April in New York. Would it be hot? Would there be snow? Our friends had advised us to pack for both but on this particular day walking around the infamous Lower East Side it was gloriously sunny and we peeled the layers of woolies away and wandered in t-shirts.
The Tenement Museum, 97 Orchard Street
We were actually in the Lower East Side area in search of The Tenement Museum which tells the story of the immigrant families that moved into the neighbourhood from around the mid 1800s.
97 Orchard Street was built by an immigrant himself – Lukas Glockner – and he had high hopes this building would be his route to prosperity. His dreams came true because a total of 7000 immigrants passed through and lived in this tiny building between 1863 and 1935. The building is well preserved and the guided walking tours are a fascinating glimpse into America’s history. The museum also shows a video loop outlining the story of the neighbourhood and the various cultures and communities that started to reside there.
Beautifully preserved tenement houses and shops
The whole area near the museum is a wonderful preservation of tenement buildings. Many of these have now been turned into airy loft apartments which are so far removed from the tiny windowless rooms the immigrant population lived in whilst grafting for their American dream.

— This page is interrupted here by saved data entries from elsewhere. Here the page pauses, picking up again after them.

/-! ## The whole machine -/

/-- R14, R102, R103, R115, R117, R118, R191 to R193: what only its owner can undo or write. But for the four
resets: wear and the strike count of a lamp fall only by RESET_LAMP_WEAR; a lamp leaves OUT, the projector
leaves SHUTDOWN and the thermal latch clears only by SERVICE_CLEAR, or RESET_LAMP_WEAR for a lamp in OUT; the
reports-lost flag of a link clears only by READ_STATUS; and the settings record and the lamp record in
non-volatile memory change only at the end of a write. The lamps' counts are within their tops, as every step
keeps them: the saturating counts of R72 and R93 never fall from there. -/
def Obligations.OnlyTheirOwnersUndoOrStore : Prop :=
  ∀ (c : Instr) (s t : State), s.lampsBounded →
    c ∉ [Instr.supplyApplied, .supplyDip, .resetLine, .restartReset] → exec c s = .next t →
      (∀ x, (t.lamp x).wear < (s.lamp x).wear ∨ (t.lamp x).strikeCount < (s.lamp x).strikeCount →
        ∃ l tag p, c = .resetLampWear l tag p)
      ∧ (∀ x, (s.lamp x).state = .out → (t.lamp x).state ≠ .out →
        ∃ l tag p, c = .resetLampWear l tag p ∨ c = .serviceClear l tag p)
      ∧ ((s.power.state = .shutdown ∧ t.power.state ≠ .shutdown ∨ s.latch = true ∧ t.latch = false) →
        ∃ l tag p, c = .serviceClear l tag p)
      ∧ (∀ l, (s.link l).lost = true → (t.link l).lost = false → ∃ tag p, c = .readStatus l tag p)
      ∧ (t.nvSettings ≠ s.nvSettings → c = .settingsWriteEnd)
      ∧ (t.nvLamps ≠ s.nvLamps → c = .lampWriteEnd)

/-! ## Invariants that every step keeps -/

/-- Every invariant below holds of the part right after its reset. -/
def Obligations.InvariantsHoldAtReset : Prop :=
  State.reset.linksSound ∧ State.reset.linesDriven ∧ State.reset.lampsBounded ∧ State.reset.lampsInPlay
    ∧ State.reset.flagsFollowWear ∧ State.reset.pictureSound ∧ State.reset.powerSound
    ∧ State.reset.watchSound ∧ State.reset.tablesInRange ∧ State.reset.protectionSound
    ∧ State.reset.countersWithin

/-- R2 to R4, R8, R11, R12, R192: from every state, every step keeps the links sound: queues within their
places, no idle line while a reply or a report waits, the frame assembler within its frame, and a link waiting
for a COMMIT exactly while a settings write of its own is in flight. -/
def Obligations.EveryStepKeepsTheLinksSound : Prop :=
  ∀ s t : State, s.linksSound → step s = .next t → t.linksSound

/-- R67, R69, R129, R170: from every state, every step keeps the lines driven as the states behind them say:
the demand lines, the fan, the select lines and the blank line. -/
def Obligations.EveryStepKeepsTheLinesDriven : Prop :=
  ∀ s t : State, s.linesDriven → step s = .next t → t.linesDriven

/-- R70 to R83, R93, R94, R96, R100, R101, R107, R170: from every state, every step keeps each lamp's counts
and history within their bounds, its flags and its timer as its state allows, and its three threshold flags as
its wear and the setting items give them. -/
def Obligations.EveryStepKeepsTheLampsSound : Prop :=
  ∀ s t : State, step s = .next t →
    (s.lampsBounded → t.lampsBounded) ∧ (s.lampsInPlay → t.lampsInPlay)
      ∧ (s.flagsFollowWear → t.flagsFollowWear)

Orchard Street itself was full of family run stores in those days and I got lost in my own thoughts looking beyond the façades of the modern shop fittings wondering how these would have looked and what they would have sold. My gaze rested on a bright but simple window – so out of place in those thoughts that it woke me up and brought me back to the hot spring sunshine.
A modern day product in the heart of immigrant New York
My girls ran straight in eager to seek out what an ice cream sandwich actually looked like. It looked good.
The little shop was in fact The Melt Bakery. Strange name for a bakery selling ice cream as an element to it’s main product. The founders, Julian Plyter and Kareem Hamad, started in 2010 by testing the product at the Hester Street Fair a few blocks away. Julian is a pastry chef, Kareem is not. Both believe in locally sourced ingredients with seasonal flavours so perhaps staying true to the tenement shops after all.
The flavours are delightful. Between the four of us we had Vanilla in a Chocolate Chip and Walnut Cookie, Malted Chocolate Ice in A Chocolate Crinkle Cookie and Butter Popcorn Ice in a Malted Milk Cookie. It was hard to choose a favourite. The menus change all the time. There’s a weekly list on the website and I think it’s the combinations that are the success of these foodpreneurs. Innovative and fun. Just how you imagine New York to be.
Have a go…
The taste stayed with us through our trip. Such a simple idea and beyond a little fiddling with the ice cream, it’s not too hard to make your own. The key is a soft cookie that doesn’t crack when you squish the ice cream to make your sandwich. Here’s Julian explaining the tricky bit.
We continued walking around the neighbourhood eating our ice cream sandwiches. So many little shops with so many different kinds of owners – perhaps many descendants from those immigrants and thus finally living their American dream. Good luck to them all. If they’re half as successful as Julian and Kareem, their forefathers and mothers would be proud.